# 1985 Nissan 720 pickup. Help Please



## bud1kate2 (Mar 16, 2008)

I have 1985 nissan 720 pickup with the z24 4cyl with dual plugs. the other day it just stopped running at an intersection. I tried to restart it and it just kept back firing raw gas back up through the carb. and has not started ever since. I just put a brand new distributor and (1) coil on it, because I only had spark off one coil.. but low and behold neither did the trick.. can anyone help me, I put new cap, rotor, plugs, wires, fuel pump. *Please help me*... it has a new motor with only 30,000 miles, I don't want to take it to a shop,$$$$$$$$$$$$$$$$$$$$$$$$$$$$$. that I don't have..LOL thanks to all replys. [email protected]


----------



## dolfans (Feb 20, 2008)

have you checked the fuel filter


----------



## bud1kate2 (Mar 16, 2008)

ye, put new ones on, did not help


----------



## dolfans (Feb 20, 2008)

i dont think this is it but it is not leaking gas at the carb and the gas hose going to carb is it?the washer at the bolt could be tore/ripped.that happened to me.but my problem was the plug wire was bad


----------



## bud1kate2 (Mar 16, 2008)

i'll check that, thanks a lot


----------



## bud1kate2 (Mar 16, 2008)

nope, not the problem


----------



## 720kingcab (May 2, 2008)

try cleaning the fuel. might not sound like a problem, but you never know. 

anyways, speaking of problems. my truck would choke when reaching about 2-2500 rpm then shoot up to where it should be. its really bad when climbing hills. the truck would choke. pressing the clutch would stop it but the car doesnt die. so i know its not the fuel. changing the carb jets removed the choke when reaching 2-2500 rpm, but the truck still chokes when climbing hills. which is a pain in the butt....

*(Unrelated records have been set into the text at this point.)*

-- ==== Sys2Proof/Machine/RegTable.lean ====
section
/-! DEFINITION. The register tables of control space: each page kind's registers and fields with access and reset codes,
as the chapters' tables give them (R11, R13, R37), and the pages' identities (R32, R36). -/

namespace Sys2Proof.Machine

/-- Access codes (R11). `rwMsp` and `w1sMsp` store only what the MSP CS window writes (R350, R400, R461). -/
inductive Acc where
  | rw | ro | w1c | w1s | wo | rwl | rwMsp | w1sMsp
  deriving DecidableEq, Repr

/-- Reset codes (R13). `lock` is that of PAGE_CTRL.LOCK: K on some classes, W on the others (R40). -/
inductive RCode where
  | p | w | k | e | lock | none
  deriving DecidableEq, Repr

/-- One field: bits `hi` to `lo`, access, reset code and value, and whether it is quiesce-only (R53). -/
structure RField where
  hi : Nat
  lo : Nat
  acc : Acc
  code : RCode
  val : Nat
  quiesce : Bool := false
  deriving DecidableEq, Repr

/-- One 32-bit register, or `n` of them `stride` bytes apart, from page offset `off`. -/
structure RegRow where
  off : Nat
  n : Nat
  stride : Nat
  fields : List RField
  deriving DecidableEq, Repr

/-- The kinds of page (R32, R36). -/
inductive PKind where
  | hub0 | hubRsv | linkRsv0 | linkRsv | tile0 | tile1 | tile2 | tile8 | tile9 | mem0 | memStack | memRsv | pegs | route0 | routeTab | routeRsv | link1 | port | mgmt | rma | conn | grp | tile4 | tile5 | ember | kindle | fuse0 | fuse3 | ltile | tile3 | pf | vf | hifRsv | power | diePwr | fuse2 | hubMgmt | hubRing | hubSeal | fuse1 | debug
  deriving DecidableEq, Repr

/-- The common page header (R37, R38). EVT_EN.BLOCK_EN resets as the page kind says (`PKind.evtEnReset`). PAGE_VER.MINOR, for which the
manual states no value, reads 0 on every page (DESIGN CHOICE, log 175). -/
def hdrRows : List RegRow :=
  [
   -- PAGE_ID (R38): CLASS, INSTANCE, BLOCK_TYPE
   ⟨0x000, 1, 0x4, [⟨5, 0, .ro, .p, 0, false⟩, ⟨13, 6, .ro, .p, 0, false⟩, ⟨23, 14, .ro, .p, 0, false⟩]⟩,
   -- PAGE_VER (R38): MINOR, MAJOR
   ⟨0x004, 1, 0x4, [⟨7, 0, .ro, .p, 0, false⟩, ⟨15, 8, .ro, .p, 1, false⟩]⟩,
   -- PAGE_CTRL (R40): ENABLE, FREEZE, LOCK
   ⟨0x008, 1, 0x4, [⟨0, 0, .rw, .k, 0, false⟩, ⟨1, 1, .rw, .k, 0, false⟩, ⟨2, 2, .w1s, .lock, 0, false⟩]⟩,
   -- PAGE_STAT (R41): BUSY, DRAINED, FENCED, STRIKING, HOLLOW
   ⟨0x00C, 1, 0x4, [⟨0, 0, .ro, .k, 0, false⟩, ⟨1, 1, .ro, .k, 1, false⟩, ⟨2, 2, .ro, .k, 0, false⟩, ⟨3, 3, .ro, .k, 0, false⟩, ⟨4, 4, .ro, .w, 0, false⟩]⟩,
   -- EVT_STAT (R42): BLOCK_EVT, CFG_REFUSED, CROSS_PITCH, CAPT_LOST
   ⟨0x010, 1, 0x4, [⟨23, 0, .w1c, .k, 0, false⟩, ⟨24, 24, .w1c, .k, 0, false⟩, ⟨25, 25, .w1c, .k, 0, false⟩, ⟨26, 26, .w1c, .k, 0, false⟩]⟩,
   -- EVT_EN (R42): BLOCK_EN, COMMON_EN
   ⟨0x014, 1, 0x4, [⟨23, 0, .rw, .w, 0, false⟩, ⟨26, 24, .rw, .w, 7, false⟩]⟩,
   -- EVT_FORCE (R42): FORCE
   ⟨0x018, 1, 0x4, [⟨26, 0, .w1s, .k, 0, false⟩]⟩,
   -- EVT_ROUTE (R44): TO_PF, TO_VF, TO_PIN, MSIX_VEC
   ⟨0x01C, 1, 0x4, [⟨0, 0, .rw, .w, 1, false⟩, ⟨1, 1, .rw, .w, 0, false⟩, ⟨2, 2, .rw, .w, 0, false⟩, ⟨26, 16, .rw, .w, 0, false⟩]⟩,
   -- ERR_CAPT0 (R46): EVT_BIT, VALID, SRC_VALID, PITCH, SRC_RACK, SRC_SLOT
   ⟨0x020, 1, 0x4, [⟨4, 0, .ro, .k, 0, false⟩, ⟨5, 5, .ro, .k, 0, false⟩, ⟨7, 7, .ro, .k, 0, false⟩, ⟨19, 8, .ro, .k, 0, false⟩, ⟨23, 20, .ro, .k, 0, false⟩, ⟨29, 24, .ro, .k, 0, false⟩]⟩,
   -- ERR_CAPT1 (R46): TIME_LO
   ⟨0x024, 1, 0x4, [⟨31, 0, .ro, .k, 0, false⟩]⟩,
   -- ERR_CAPT2 (R46): CAPT2
   ⟨0x028, 1, 0x4, [⟨31, 0, .ro, .k, 0, false⟩]⟩,
   -- ERR_CAPT3 (R46): CAPT3
   ⟨0x02C, 1, 0x4, [⟨31, 0, .ro, .k, 0, false⟩]⟩,
   -- SEQ_IN (R47): COUNT
   ⟨0x030, 1, 0x4, [⟨31, 0, .ro, .w, 0, false⟩]⟩,
   -- SEQ_OUT (R47): COUNT
   ⟨0x034, 1, 0x4, [⟨31, 0, .ro, .w, 0, false⟩]⟩,
   -- PITCH_OWNER (R47): PITCH
   ⟨0x038, 1, 0x4, [⟨11, 0, .rwl, .k, 0, false⟩]⟩,
   -- STRIKE_CTRL (R55): GO, REACH, DRAIN_ABANDONED, LAST_RESULT
   ⟨0x03C, 1, 0x4, [⟨0, 0, .w1s, .k, 0, false⟩, ⟨3, 1, .rw, .k, 2, false⟩, ⟨4, 4, .ro, .w, 0, false⟩, ⟨7, 5, .ro, .w, 0, false⟩]⟩
  ]

/-- Registers of page kind `hub0`: class 0x00, instance 0x00 (R35 02_pages_and_addresses.md). -/
def rowsHub0 : List RegRow :=
  [
   -- CTL_FAULT_CNT (R35): COUNT
   ⟨0x080, 1, 0x4, [⟨31, 0, .ro, .w, 0, false⟩]⟩,
   -- CTL_FAULT_INFO (R35): OFFSET, REASON, SOURCE
   ⟨0x084, 1, 0x4, [⟨25, 0, .ro, .w, 0, false⟩, ⟨29, 26, .ro, .w, 0, false⟩, ⟨31, 30, .ro, .w, 0, false⟩]⟩
  ]

/-- Registers of page kind `tile0`: class 0x10-0x1F, instance 0x00 (R109 04_tiles_and_formats.md). -/
def rowsTile0 : List RegRow :=
  [
   -- TILE_INFO (R109): DIE_ID, LOGICAL, ME_PRESENT
   ⟨0x080, 1, 0x4, [⟨3, 0, .ro, .p, 0, false⟩, ⟨7, 4, .ro, .w, 0, false⟩, ⟨16, 8, .ro, .w, 0, false⟩]⟩,
   -- ME_MAP (R109): PHYS
   ⟨0x084, 1, 0x4, [⟨31, 0, .rw, .w, 0, true⟩]⟩,
   -- ME_HOLLOW (R109): HOLLOW
   ⟨0x088, 1, 0x4, [⟨7, 0, .ro, .w, 0, false⟩]⟩,
   -- SRAM_CE_CNT (R109): COUNT
   ⟨0x090, 1, 0x4, [⟨31, 0, .ro, .w, 0, false⟩]⟩,
   -- SRAM_UE_CNT (R109): COUNT
   ⟨0x094, 1, 0x4, [⟨31, 0, .ro, .w, 0, false⟩]⟩,
   -- PERF_MATRIX_BUSY (R109): COUNT
   ⟨0x098, 1, 0x4, [⟨31, 0, .ro, .k, 0, false⟩]⟩,
   -- PERF_MATRIX_BUSY_HI (R109): COUNT, WRAPPED
   ⟨0x09C, 1, 0x4, [⟨15, 0, .ro, .k, 0, false⟩, ⟨16, 16, .w1c, .w, 0, false⟩]⟩
  ]

/-- Registers of page kind `tile1`: class 0x10-0x1F, instance 0x01 (R111 04_tiles_and_formats.md). -/
def rowsTile1 : List RegRow :=
  [
   -- HOP_BASE (R111): BASE
   ⟨0x080, 4, 0x20, [⟨30, 12, .rw, .k, 0, true⟩]⟩,
   -- HOP_CFG (R111): LOG2SIZE, RUN, RESUME
   ⟨0x084, 4, 0x20, [⟨3, 0, .rw, .k, 6, true⟩, ⟨8, 8, .rw, .k, 0, false⟩, ⟨9, 9, .wo, .k, 0, false⟩]⟩,
   -- HOP_TAIL (R111): TAIL
   ⟨0x088, 4, 0x20, [⟨31, 0, .rw, .k, 0, false⟩]⟩,
   -- HOP_HEAD (R111): HEAD
   ⟨0x08C, 4, 0x20, [⟨31, 0, .ro, .k, 0, false⟩]⟩,
   -- HOP_DONE (R111): DONE
   ⟨0x090, 4, 0x20, [⟨31, 0, .ro, .k, 0, false⟩]⟩,
   -- HOP_STAT (R111): HALTED, WAITING, LAST_STATUS
   ⟨0x094, 4, 0x20, [⟨0, 0, .ro, .k, 0, false⟩, ⟨1, 1, .ro, .k, 0, false⟩, ⟨15, 8, .ro, .k, 0, false⟩]⟩,
   -- HOP_WAIT_LIMIT (R111): LIMIT_US
   ⟨0x098, 4, 0x20, [⟨23, 0, .rw, .k, 0, false⟩]⟩
  ]

/-- Registers of page kind `tile2`: class 0x10-0x1F, instance 0x02 (R112 04_tiles_and_formats.md). -/
def rowsTile2 : List RegRow :=
  [
   -- CORE_CTRL (R112): RUN
   ⟨0x080, 2, 0x10, [⟨0, 0, .rw, .k, 0, false⟩]⟩,
   -- RESET_PC (R112): PC
   ⟨0x084, 2, 0x10, [⟨30, 2, .rw, .k, 0, false⟩]⟩,
   -- CORE_STAT (R112): RUNNING, FAULTED, WFI, CAUSE
   ⟨0x088, 2, 0x10, [⟨0, 0, .ro, .k, 0, false⟩, ⟨1, 1, .ro, .k, 0, false⟩, ⟨2, 2, .ro, .k, 0, false⟩, ⟨15, 8, .ro, .k, 0, false⟩]⟩,
   -- FAULT_PC (R112): PC
   ⟨0x08C, 2, 0x10, [⟨31, 0, .ro, .k, 0, false⟩]⟩
  ]

/-- Registers of page kind `tile8`: class 0x10-0x1F, instance 0x08 (R133 05_stacks_and_long_sequences.md). -/
def rowsTile8 : List RegRow :=
  [
   -- ATT_STAT (R133): BLOCK, RUNNING
   ⟨0x080, 1, 0x4, [⟨12, 0, .ro, .k, 0, false⟩, ⟨16, 16, .ro, .k, 0, false⟩]⟩,
   -- ATT_BLOCKS (R133): COUNT
   ⟨0x088, 1, 0x4, [⟨31, 0, .ro, .k, 0, false⟩]⟩,
   -- ATT_BLOCKS_HI (R133): COUNT, WRAPPED
   ⟨0x08C, 1, 0x4, [⟨15, 0, .ro, .k, 0, false⟩, ⟨16, 16, .w1c, .w, 0, false⟩]⟩
  ]

/-- Registers of page kind `mem0`: class 0x22,0x23, instance 0x00 (R130 05_stacks_and_long_sequences.md). -/
def rowsMem0 : List RegRow :=
  [
   -- MEM_INFO (R130): PRESENT, PIN_RATE
   ⟨0x080, 1, 0x4, [⟨3, 0, .ro, .w, 0, false⟩, ⟨15, 8, .ro, .p, 0x3c, false⟩]⟩,
   -- MEM_CFG (R130): OFFLINE, ILV_HASH
   ⟨0x084, 1, 0x4, [⟨3, 0, .rw, .w, 0, true⟩, ⟨5, 4, .rw, .w, 0, true⟩]⟩,
   -- PATROL_CFG (R130): PERIOD_H
   ⟨0x088, 1, 0x4, [⟨7, 0, .rw, .w, 0x18, false⟩]⟩
  ]

/-- Registers of page kind `memStack`: class 0x22,0x23, instance 0x01-0x04 (R131 05_stacks_and_long_sequences.md). -/
def rowsMemStack : List RegRow :=
  [
   -- STACK_STAT (R131): TRAINED, HOLLOW, OFFLINE, HOT, TEMP
   ⟨0x080, 1, 0x4, [⟨0, 0, .ro, .w, 0, false⟩, ⟨1, 1, .ro, .w, 0, false⟩, ⟨2, 2, .ro, .w, 0, false⟩, ⟨3, 3, .ro, .w, 0, false⟩, ⟨15, 8, .ro, .w, 0, false⟩]⟩,
   -- DRAM_CE_CNT (R131): COUNT
   ⟨0x084, 1, 0x4, [⟨31, 0, .ro, .w, 0, false⟩]⟩,
   -- DRAM_UE_CNT (R131): COUNT
   ⟨0x088, 1, 0x4, [⟨31, 0, .ro, .w, 0, false⟩]⟩,
   -- PATROL_POS (R131): GRANULE
   ⟨0x08C, 1, 0x4, [⟨14, 0, .ro, .w, 0, false⟩]⟩,
   -- LAST_UE (R131): OFFSET
   ⟨0x090, 1, 0x4, [⟨31, 0, .ro, .w, 0, false⟩]⟩,
   -- LAST_UE_HI (R131): OFFSET
   ⟨0x094, 1, 0x4, [⟨15, 0, .ro, .w, 0, false⟩]⟩
  ]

i tried changing the fuel pump thinking the pump wasnt supplying enough gas to the carb, it worked..... for a weeks then it started acting up again...i know its not the fuel pump, or could it be? cant find one for my truck where i am. most trucks run on diesel here. 

cleaning the gas tank, fuel lines, carb....everything went smoothly again.....until a few weeks later. i dont know what problem is, but its really annoying. i dont wana let go of my 720 but i dont wanna keep spending money. 

its doesnt seem to be a mechanical problem anymore, could it be electrical?

any help or suggestions would be great.


----------



## NoClueBlues (Nov 6, 2008)

Not a big repair man..... I have a 1985 720 with dual plugs. What are the other two wires from the distributor going to. I had to replace one of those wires, and was just interested in what in the hell I was reconnecting. One of the wires was clipped, and the truck was still running. Thanks!


----------



## White_Shadow (Jan 10, 2009)

the 720's RELY on vacuum. make sure your vacuum lines are in good condition. i have an 83 720 with the z22 motor. i just got done replacing the head gastket and am going through the vacuum lines. many were really bad. after i replaced them the truck runs alot better. i still have an idle problem i am working on.


----------